__ACTIVITY__:
Only some lines are wanted. Transcribe, exactly, the lines below from the line with "16 bytes spell. -/" up to and including the line with "(h.ranges.map (·.1)).foldl (fun".

Dataset entries:
-- ==== Sys2Proof/Machine/Maps.lean ====
section
/-!
DEFINITION. Map containers, UNIF and WEAR: checks, corrections, the ledger and the wear gain map
(05_uniformity_and_wear.md).
-/

namespace Sys2Proof.Machine

/-! Map containers (R104 to R107). -/

/-- A container's header. -/
structure MapHead where
  magic : Nat
  layers : Nat
  kind : Nat
  major : Nat
  minor : Nat
  height : Nat
  width : Nat
  groups : Nat
  total : Nat
  indexOff : Nat
  gridOff : Nat
  gridStride : Nat
  dataOff : Nat
  anchors : List Nat
  indexCrc : Nat
  gridCrc : Nat
  headerCrc : Nat
deriving DecidableEq, Repr

/-- The header that 128 bytes spell. -/
def headOf (l : List Byte) : MapHead :=
  let w := fun o => leAt l o 4
  ⟨w 0, bits (w 4) 25 24, bits (w 4) 23 16, bits (w 4) 15 8, bits (w 4) 7 0, bits (w 8) 31 16, bits (w 8) 15 0,
   bits (w 0xC) 15 0, w 0x10, w 0x14, w 0x18, w 0x1C, w 0x20, (List.range 9).map (fun k => bits (w (0x24 + 4 * k)) 19 0),
   w 0x48, w 0x4C, w 0x7C⟩

/-- The header of the container at a Hold address. -/
def State.mapHead (s : State) (a : Nat) : MapHead := headOf (s.holdBytes a 128)

/-- Whether a full-resolution layer is present. -/
def MapHead.full (h : MapHead) : Bool := bit h.layers 0
/-- Whether a grid is present. -/
def MapHead.grid (h : MapHead) : Bool := bit h.layers 1

/-- Columns of grid nodes (R102). -/
def gridCols (hActive : Nat) : Nat := (hActive - 1) / 16 + 2
/-- Rows of grid nodes. -/
def gridRows (vActive : Nat) : Nat := (vActive - 1) / 16 + 2

/-- An index entry (R105): offset, length, CRC, RAW, IDENT. -/
structure MapEntry where
  off : Nat
  len : Nat
  crc : Nat
  raw : Bool
  ident : Bool
deriving DecidableEq, Repr

/-- The index entry that 16 bytes spell. -/
def entryOf (l : List Byte) : MapEntry :=
  ⟨leAt l 0 4, leAt l 4 4, leAt l 8 4, bit (leAt l 12 4) 0, bit (leAt l 12 4) 1⟩

/-- Index entry g of a container. -/
def State.mapEntry (s : State) (a : Nat) (h : MapHead) (g : Nat) : MapEntry := entryOf (s.holdBytes (a + h.indexOff + 16 * g) 16)

/-- Whether two ranges of bytes (start, length) meet. -/
def rangesMeet (a b : Nat × Nat) : Bool := decide (a.1 < b.1 + b.2) && decide (b.1 < a.1 + a.2)

/-- The ranges a container's header, index and grid take. -/
def MapHead.ranges (h : MapHead) : List (Nat × Nat) :=
  [(0, 128), (h.indexOff, 16 * h.groups)] ++
    (if h.grid then [(h.gridOff, h.gridStride * gridRows h.height)] else [])

/-- The end of the data area: the start of the next part above it, or the end of the container. -/
def MapHead.dataEnd (h : MapHead) : Nat :=
  (h.ranges.map (·.1)).foldl (fun e x => if h.dataOff < x ∧ x < e then x else e) h.total

/-- Whether offsets and sizes fit together (R108, cause 0x5); without a grid, its offset and stride are not judged (DESIGN CHOICE, log 105). -/
def MapHead.layoutOk (h : MapHead) : Bool :=
  let rs := h.ranges
  h.indexOff % 32 == 0 && (!h.grid || (h.gridOff % 32 == 0 && h.gridStride % 32 == 0 &&
      decide (54 * gridCols h.width ≤ h.gridStride))) && h.dataOff % 32 == 0 && decide (h.dataOff ≤ h.total) &&
    rs.all (fun r => decide (r.1 + r.2 ≤ h.total)) && rs.all (fun r => !rangesMeet r (h.dataOff, 1)) &&
    (List.range rs.length).all fun i => (List.range i).all fun j => !rangesMeet (rs.getD i (0, 0)) (rs.getD j (0, 0))

/-- Whether a list of numbers strictly rises. -/
def strictlyRising : List Nat → Bool
  | [] => true
  | [_] => true
  | a :: b :: rest => decide (a < b) && strictlyRising (b :: rest)

/-- The reaches of a stage of output n. -/
def State.stageReaches (s : State) (n type : Nat) : List Nat :=
  match (s.cfg n).stage type with
  | some st => st.reaches
  | none => []

/-- The cause a container check ends with (R108), 0 when the map is valid. -/
def State.mapCause (s : State) (n : Nat) (field : Bool) : Nat :=
  let a := 32 * s.get (if field then F.unifFieldAddrAddr n else F.unifBaseAddrAddr n)
  let h := s.mapHead a
  let entries := (List.range h.groups).map (s.mapEntry a h)
  let lockedAt := 32 * s.act (F.unifBaseAddrAddr n)
  if h.magic ≠ 0x50414D55 ∨ h.major ≠ 1 ∨ h.minor ≠ 0 then 0x1
  else if h.kind ≠ field.toNat ∨ h.layers = 0 then 0x2
  else if h.width ≠ s.hActive n ∨ h.height ≠ s.vActive n then 0x3
  else if h.groups ≠ ceilDiv h.height 16 then 0x4
  else if !h.layoutOk then 0x5
  else if 0x40000000 < a + h.total then 0x6
  else if !strictlyRising h.anchors then 0x7
  else if h.headerCrc ≠ crc32c (s.holdBytes a 124) then 0x8
  else if h.indexCrc ≠ crc32c (s.holdBytes (a + h.indexOff) (16 * h.groups)) then 0x9
  else if h.grid ∧ h.gridCrc ≠ crc32c (s.holdBytes (a + h.gridOff) (h.gridStride * gridRows h.height)) then 0xA
  else if entries.any (fun e => !e.ident && (e.off % 32 != 0 || decide (e.off < h.dataOff) || decide (h.dataEnd < e.off + e.len)))
    then 0xB
  else if (s.stageReaches n 5).any (fun r => (s.firstBarred (0x60 + r) a h.total false).isSome) then 0xC
  else if !field && s.get (F.unifBaseLockState n) != 0 && a != lockedAt then 0xD
  else 0

/-! Bringing maps into use (R108, R109). -/

/-- The state of a map of output n. -/
def State.mapUse (s : State) (n : Nat) (field : Bool) : MapUse := if field then (s.outp n).field else (s.outp n).base

/-- The state of a map changed. -/
def State.setMapUse (s : State) (n : Nat) (field : Bool) (f : MapUse → MapUse) : State :=
  s.setOut n fun o => if field then { o with field := f o.field } else { o with base := f o.base }

/-- The fields of a map's registers: its address, VALID, APPLIED, enable. -/
def mapAddrF (n : Nat) (field : Bool) : Field := if field then F.unifFieldAddrAddr n else F.unifBaseAddrAddr n
/-- VALID. -/
def mapValidF (n : Nat) (field : Bool) : Field := if field then F.unifFieldStatusValid n else F.unifBaseStatusValid n
/-- BUSY. -/
def mapBusyF (n : Nat) (field : Bool) : Field := if field then F.unifFieldStatusBusy n else F.unifBaseStatusBusy n
/-- CAUSE. -/
def mapCauseF (n : Nat) (field : Bool) : Field := if field then F.unifFieldStatusCause n else F.unifBaseStatusCause n
/-- APPLIED. -/
def mapAppliedF (n : Nat) (field : Bool) : Field := if field then F.unifFieldStatusApplied n else F.unifBaseStatusApplied n
/-- The layer enable. -/
def mapEnF (n : Nat) (field : Bool) : Field := if field then F.unifCtrlFieldEn n else F.unifCtrlBaseEn n

/-- Whether a map's layers contribute (R109, R111, R113). -/
def State.mapApplies (s : State) (n : Nat) (field : Bool) : Bool :=
  (s.cfg n).has 5 && s.actOn (mapEnF n field) && s.hasLanded (mapAddrF n field).addr && !(s.mapUse n field).dead &&
    (field || s.get (F.unifBaseLockState n) != 4)

/-- APPLIED as it stands. -/
def State.showApplied (s : State) (n : Nat) (field : Bool) : State :=
  s.put (mapAppliedF n field) (s.mapApplies n field).toNat

/-- A map address at a Landing (R12, R109): a written shadow that differs from the address in use, or has never landed,
lands when VALID. -/
def State.mapAddrLand (s : State) (n : Nat) (field : Bool) : State :=
  let f := mapAddrF n field
  if !s.isWritten f.addr then s
  else if s.on (mapValidF n field) then
    ((s.putAct f (s.get f)).setLanded f.addr).setMapUse n field fun m =>
      { m with used := m.checked, dead := false, layer := if s.act f = s.get f then m.layer else none }
  else if s.act f = s.get f ∧ s.hasLanded f.addr then s
  else s.raise (evOut n 25)

/-- A map whose size no longer matches the raster that landed stops contributing (R109). -/
def State.mapRasterLand (s : State) (n : Nat) (field : Bool) : State :=
  let m := s.mapUse n field
  if s.hasLanded (mapAddrF n field).addr && !m.dead && m.used != (s.hActive n, s.vActive n) then
    ((s.put (mapValidF n field) 0).setMapUse n field fun m => { m with dead := true }).raise (evOut n 25)
  else s

/-- UNIF at a Landing. -/
def State.unifLand (s : State) (n : Nat) : State :=
  if !(s.cfg n).has 5 then s
  else
    let t := ((((s.mapAddrLand n false).mapAddrLand n true).mapRasterLand n false).mapRasterLand n true)
    (t.showApplied n false).showApplied n true

/-! The correction (R100 to R103). -/

/-- The reach of a stage that takes line group g, as a master (R76). -/
def State.groupMaster (s : State) (n type g : Nat) : Nat :=
  let r := s.stageReaches n type
  0x60 + r.getD (g % max 1 r.length) 0

/-- A record of a container read and decoded by the reach that takes the group, its index entry before it: `per` rows of samples for each line; none
when the reach's rights, an uncorrectable word, the CRC or the decode fail (R58, R110), every value 0 for an IDENT entry. -/
def State.readRecord (s : State) (m a : Nat) (h : MapHead) (g per : Nat) : Option (List (List Nat)) × State :=
  let rows := per * min 16 (h.height - 16 * g)
  let i := s.readAs m (a + h.indexOff + 16 * g) 16
  match i.1.map entryOf with
  | none => (none, i.2)
  | some e =>
    if e.ident then (some (List.replicate rows (List.replicate h.width 0)), i.2)
    else
      let r := i.2.readAs m (a + e.off) e.len
      match r.1 with
      | none => (none, r.2)
      | some l =>
        if (r.2.runFault (a + e.off) e.len).isNone ∧ crc32c l = e.crc then (decodeRecord e.raw 8 h.width rows l, r.2) else (none, r.2)

/-- The two grid rows under line group g read by the reach that takes it (R102, R107); none of one that it may not read. -/
def State.readGrid (s : State) (m a : Nat) (h : MapHead) (g : Nat) : List (List Byte) × State :=
  if !h.grid then ([], s)
  else
    let r0 := s.readAs m (a + h.gridOff + g * h.gridStride) (54 * gridCols h.width)
    let r1 := r0.2.readAs m (a + h.gridOff + (g + 1) * h.gridStride) (54 * gridCols h.width)
    ((match r0.1, r1.1 with
      | some x, some y => [x, y]
      | _, _ => []), r1.2)

/-- A group that contributes 0, counted and told (R110). -/
def State.noteDecodeErr (s : State) (n : Nat) : State := (s.count (F.unifDecodeErrsCount n) 1).raise (evOut n 26)

/-- The layers of a uniformity map for line group g, read once for each frame and group by the reach that takes it: header, index entry and record, grid
rows (R105 to R107). -/
def State.loadLayer (s : State) (n : Nat) (field : Bool) (g : Nat) : State :=
  let a := 32 * s.act (mapAddrF n field)
  let m := s.groupMaster n 5 g
  if !s.mapApplies n field || ((s.mapUse n field).layer.map (·.group)) == some g then s
  else
    let hr := s.readAs m a 128
    match hr.1.map headOf with
    | none => hr.2.setMapUse n field fun u => { u with layer := some ⟨g, [], [], []⟩ }
    | some h =>
      let r := if h.full then hr.2.readRecord m a h g 6 else (some [], hr.2)
      let q := r.2.readGrid m a h g
      let t := q.2.setMapUse n field fun u => { u with layer := some ⟨g, r.1.getD [], q.1, h.anchors⟩ }
      if r.1.isNone then t.noteDecodeErr n else t

/-- The gain and offset contribution of a full-resolution layer to component c of a pixel (R101). -/
def layerPart (layer : List (List Nat)) (l c x : Nat) : Int × Int :=
  match layer[6 * l + c]?, layer[6 * l + 3 + c]? with
  | some gains, some offs => (sval 8 (gains.getD x 0) * 2048, sval 6 (offs.getD x 0) * 64)
  | _, _ => (0, 0)

/-- The exact spatial sums of a grid at an anchor: gains and offsets (R102). -/
def gridSums (entry : Nat → Nat → Nat) (x y : Nat) : Int × Int :=
  let fx := x % 16
  let fy := y % 16
  let nodes : List (Nat × Nat × Nat) :=
    [((16 - fx) * (16 - fy), x / 16, y / 16), (fx * (16 - fy), x / 16 + 1, y / 16),
     ((16 - fx) * fy, x / 16, y / 16 + 1), (fx * fy, x / 16 + 1, y / 16 + 1)]
  nodes.foldl (fun (acc : Int × Int) p =>
    let e := entry p.2.1 p.2.2
    (acc.1 + (p.1 : Int) * sval 10 (e / 64), acc.2 + (p.1 : Int) * sval 6 e)) (0, 0)

/-- The contribution of a grid to a component at level v (R102). -/
def gridPart (entry : Nat → Nat → Nat → Nat) (anchors : List Nat) (v x y : Nat) : Int × Int :=
  let a := fun k => anchors.getD k 0
  let at' := fun k => gridSums (entry k) x y
  if v ≤ a 0 then (2 * (at' 0).1, rheDiv (at' 0).2 4)
  else if a 8 ≤ v then (2 * (at' 8).1, rheDiv (at' 8).2 4)
  else
    let k := ((List.range 8).find? fun k => decide (a k ≤ v) && decide (v < a (k + 1))).getD 0
    let d := a (k + 1) - a k
    let lo : Int := (a (k + 1) - v : Nat)
    let hi : Int := (v - a k : Nat)
    let p := at' k
    let q := at' (k + 1)
    (rheDiv ((lo * p.1 + hi * q.1) * 2) d, rheDiv (lo * p.2 + hi * q.2) (4 * d))

/-- The contributions of a map to component c of pixel (x, y) at level v. -/
def State.mapPart (s : State) (n : Nat) (field : Bool) (c x y v : Nat) : Int × Int :=
  match (if s.mapApplies n field then (s.mapUse n field).layer else none) with
  | none => (0, 0)
  | some u =>
    let full := layerPart u.rows (y % 16) c x
    let grid := if u.grid.isEmpty then (0, 0)
      else gridPart (fun k gx gy => leAt (u.grid.getD (gy - u.group) []) (54 * gx + 2 * (3 * k + c)) 2) u.anchors v x y
    (full.1 + grid.1, full.2 + grid.2)

/-- Line y through UNIF (R103). -/
def State.unifRow (s : State) (n y : Nat) (r : Row) : Row × State :=
  if !(s.cfg n).has 5 then (r, s)
  else
    let t := (s.loadLayer n false (y / 16)).loadLayer n true (y / 16)
    (mkRow r.c0.length fun c x =>
      let v := (r.comp c).getD x 0
      let b := t.mapPart n false c x y v
      let f := t.mapPart n true c x y v
      let gain := clampI 0 0x200000 (0x100000 + b.1 + f.1)
      (clampI 0 0xFFFFF (rhe 20 ((v : Int) * gain) + b.2 + f.2)).toNat, t)

/-! Locking the base map (R112 to R114). -/

/-- The bank locks of a range set or cleared. -/
def State.setLocked (s : State) (first count : Nat) (b : Bool) : State :=
  (List.range count).foldl (fun t k => t.put (F.holdOwnerLocked (first + k)) b.toNat) s

/-- The active base map of output n locked. -/
def State.lockBase (s : State) (n : Nat) : State :=
  let a := 32 * s.act (F.unifBaseAddrAddr n)
  let total := (s.mapHead a).total
  let first := bankOf a
  let count := bankOf (a + total - 1) - first + 1
  (s.puts [(F.unifBaseLockState n, 1), (F.unifBaseLockLock n, 1), (F.unifLockRangeFirstBank n, first),
    (F.unifLockRangeBankCount n, count)]).setLocked first count true

/-- A lock that has ended (R114): STATE 0, VALID clear, the base layer contributing 0; banks under no other output's lock are
free to be written again. -/
def State.unlockBase (s : State) (n : Nat) : State :=
  let first := s.get (F.unifLockRangeFirstBank n)
  let count := s.get (F.unifLockRangeBankCount n)
  let t := ((s.setLocked first count false).puts [(F.unifBaseLockState n, 0), (F.unifBaseLockLock n, 0),
    (F.unifLockRangeFirstBank n, 0), (F.unifLockRangeBankCount n, 0), (F.unifBaseStatusValid n, 0)]).setMapUse n false
      fun m => { m with dead := true }
  let u := (List.range 4).foldl (fun u k =>
    if u.get (F.unifBaseLockState k) ≠ 0 then
      u.setLocked (u.get (F.unifLockRangeFirstBank k)) (u.get (F.unifLockRangeBankCount k)) true else u) t
  u.showApplied n false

__YOUR SOLUTION__:
/-- The index entry that 16 bytes spell. -/
def entryOf (l : List Byte) : MapEntry :=
  ⟨leAt l 0 4, leAt l 4 4, leAt l 8 4, bit (leAt l 12 4) 0, bit (leAt l 12 4) 1⟩

/-- Index entry g of a container. -/
def State.mapEntry (s : State) (a : Nat) (h : MapHead) (g : Nat) : MapEntry := entryOf (s.holdBytes (a + h.indexOff + 16 * g) 16)

/-- Whether two ranges of bytes (start, length) meet. -/
def rangesMeet (a b : Nat × Nat) : Bool := decide (a.1 < b.1 + b.2) && decide (b.1 < a.1 + a.2)

/-- The ranges a container's header, index and grid take. -/
def MapHead.ranges (h : MapHead) : List (Nat × Nat) :=
  [(0, 128), (h.indexOff, 16 * h.groups)] ++
    (if h.grid then [(h.gridOff, h.gridStride * gridRows h.height)] else [])

/-- The end of the data area: the start of the next part above it, or the end of the container. -/
def MapHead.dataEnd (h : MapHead) : Nat :=
  (h.ranges.map (·.1)).foldl (fun e x => if h.dataOff < x ∧ x < e then x else e) h.total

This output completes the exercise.